10 May 2026
The Strangest Exoplanets Discovered by Hubble - 6,000 Alien Worlds and Counting
In 1990, the were zero known exoplanets. Now, 36 years after the space telescope was launched, we know of 6,000 – and counting. It has moved beyond simply discovering exoplanets to studying atmospheres, detecting water vapor, sodium, helium, and carbon compounds. In other words, it’s helping us to detect whether or not there’s life (or the truth) out there and this video gives us a glimpse of some of the stranger planets the space telescope has discovered.

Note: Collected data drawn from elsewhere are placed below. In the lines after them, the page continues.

-- ==== Sys2Proof/Tests/Slice0.lean ====
section
/-!
SUPPORT. Small tests: ill-formed commands, single steps whose results the spec states, and states that meet the hypotheses
of the statements.
-/
set_option Elab.async false

namespace Sys2Proof.Tests
open Sys2Proof.Machine Sys2Proof.Claims

/-- A step that goes on, and where it goes satisfies `f`. -/
def goes (r : Res) (f : State → Bool) : Bool :=
  match r with
  | .next t => f t
  | _ => false

/-- Pages put into states. -/
def inState (s : State) (l : List (PageId × Nat)) : State := l.foldl (fun s x => s.setFld x.1 STAT_STATE x.2) s

/-- A work item of tenant 0 that core 0 runs. -/
def item0 : Item := { Item.blank with stamp := 1, place := .running 0, deadline := 1000, verified := true }

/-- Core 0 runs `item0` with these cells, return entries and PC. -/
def kreur (ds : List Cell) (rs : List (Cell × Bool)) (pc : Cell) : State :=
  { inState State.reset [(.kcr 0 0, stRunning)] with
    items := [(1, some item0)]
    cores := [(0, { Core.empty with run := some 1, ds := ds, rs := rs, pc := pc })] }

/-- What a Kreur instruction leaves on the data stack. -/
def leaves (ins : Guarded) (ds out : List Cell) : Bool :=
  goes (exec (ins 0 0 false) (kreur ds [] 0x200)) fun t => decide ((t.core 0).ds = out)

/-- A Kreur instruction takes the trap with this code (R336). -/
def traps (ins : Guarded) (s : State) (code : Nat) : Bool :=
  goes (exec (ins 0 0 false) s) fun t => decide (t.fld (.kcr 0 0) KCR_LASTTRAP_CODE = code) && decide ((t.core 0).run = none)

/-- A compare or predicate instruction that writes P1 sets it and leaves no operand. -/
def sets (ins : Guarded) (ds : List Cell) : Bool :=
  goes (exec (ins 0 0 false) (kreur ds [] 0x200)) fun t => predGet (t.core 0) 1 && decide ((t.core 0).ds = [])

/-- A store leaves these bytes in local data. -/
def stores (ins : Guarded) (ds : List Cell) (a : Nat) (b : Bytes) : Bool :=
  goes (exec (ins 0 0 false) (kreur ds [] 0x200)) fun t => decide (memRead (t.core 0).mem a b.length = b)

/-- A transfer goes to this address. -/
def jumps (ins : Guarded) (s : State) (a : Cell) : Bool :=
  goes (exec (ins 0 0 false) s) fun t => decide ((t.core 0).pc = a)

/-- An open session of tenant 0 whose keys are in slots 0 and 1. -/
def open5 : Session :=
  { tenant := 0, mgmt := false, stage := .opened, slotIn := 0, slotOut := 1, saltIn := zeros 4, saltOut := zeros 4, highest := 1,
    accepted := [], devSeq := 2, transcript := zeros 48, cred := 0, window := 0, successor := none, predecessor := none,
    seen := none, host := none, closeItem := none }

/-- A request of that session, verified, that carries a command. -/
def request (cmd : Nat) (payload : Bytes) : Item :=
  { item0 with cmd := cmd, payload := payload, port := 0, session := 5, seq := 2, fixed := false }

/-- Core 0 runs that request. -/
def hostState (cmd : Nat) (payload : Bytes) : State :=
  { kreur [] [] 0x200 with items := [(1, some (request cmd payload))], sessions := [(5, some open5)] }

/-- A frame of 64 bytes with its FCS, for a port with station address 0, that carries a HELLO header of tenant 0 (R89). -/
def helloFrame (etype : Nat) : Bytes :=
  zeros 12 ++ beBytes 2 etype ++ [0x01, 0x20, 0x00, 0x28] ++ zeros 14 ++ beBytes 4 0x11223344 ++ beBytes 2 0x0E01 ++ zeros 22

/-! ## Ill-formed commands (R40, R43, R44, R306) -/

theorem test_refuses_core : WellFormed (.echo 128) = false := by decide +kernel
theorem test_refuses_guard : WellFormed (.nop 0 8 false) = false ∧ WellFormed (.nop 0 7 true) = true := by decide +kernel
theorem test_refuses_predicate :
    WellFormed (.eq 0 0 false 8) = false ∧ WellFormed (.predMov 0 0 false 8 1) = false ∧
      WellFormed (.predMov 0 0 false 1 8) = false := by decide +kernel
theorem test_refuses_branch_word : WellFormed (.br 0 0 false 0x84) = false ∧ WellFormed (.br 0 0 false 0x88) = true := by decide +kernel
theorem test_refuses_region : WellFormed (.brakeSet 4) = false ∧ WellFormed (.cipherJobBind 4 0) = false := by decide +kernel
theorem test_refuses_port : WellFormed (.linkDown 128) = false := by decide +kernel
theorem test_refuses_unit : WellFormed (.cipherJobBind 0 18) = false ∧ WellFormed (.engineJobDone 0 5) = false := by decide +kernel
theorem test_refuses_page :
    WellFormed (.lock (.kcr 0 36)) = false ∧ WellFormed (.lock (.ccr 10)) = false ∧ WellFormed (.lock (.mpu 20)) = false := by
  decide +kernel
theorem test_refuses_cause : WellFormed (.chipLevelFault 0) = false ∧ WellFormed (.chipLevelFault 6) = false := by decide +kernel
theorem test_refuses_address : WellFormed (.registerWrite (.core 0 none) 0x10000000000 0 none) = false := by decide +kernel
theorem test_refuses_host_entry : WellFormed (.hostEntryAgeOut 4096) = false := by decide +kernel
theorem test_refuses_tenant : WellFormed (.heartbeatExpiry 0 1023) = false ∧ WellFormed (.tenantResetComplete 1023) = false := by
  decide +kernel
theorem test_refuses_block : WellFormed (.triLockClr 8192) = false ∧ WellFormed (.triNodeWrite 0 128 0) = false := by decide +kernel
theorem test_refuses_measurement : WellFormed (.measWrite 8 0 0) = false ∧ WellFormed (.measWrite 0 12 0) = false := by decide +kernel
theorem test_refuses_oscillator : WellFormed (.oscillatorHealthFail 40 0) = false := by decide +kernel
theorem test_refuses_context_offset : WellFormed (.contextWindowWrite 0 16777216 []) = false := by decide +kernel
theorem test_refuses_mpu_entry : WellFormed (.mpuEntryWrite 0 16 0) = false ∧ WellFormed (.mpuParityError 20) = false := by decide +kernel
theorem test_refuses_monitor : WellFormed (.monitorRearm 0) = false ∧ WellFormed (.monitorRearm 17) = false := by decide +kernel
theorem test_refuses_counter : WellFormed (.pmcCounterWrap 0 16) = false ∧ WellFormed (.counterWriteRefill 8192) = false := by
  decide +kernel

Take for example a "football-shaped" planet called
WASP-121b, deformed by intense tidal forces and losing heavy metals like
magnesium and iron into space. Then
there is GJ3470b, an evaporating "Neptunized" planet that has lost
approximately 35% of its atmosphere.
This is probably not the right thing to spring to mind, but I would love
to have less catalogued names for these planets. Couldn’t The International Astronomical Union
(IAU), which sometimes approves public names through international campaigns, organise
a cosmic lottery, whereby winners could give these planets a name? True, we would probably end up with Planet
McPlanetface, but I would love to name one Kuriositas, that’s for certain sure!
NASA's Goddard Space Flight Center’s new video is a
fascinating watch about these fascinating worlds with strange names.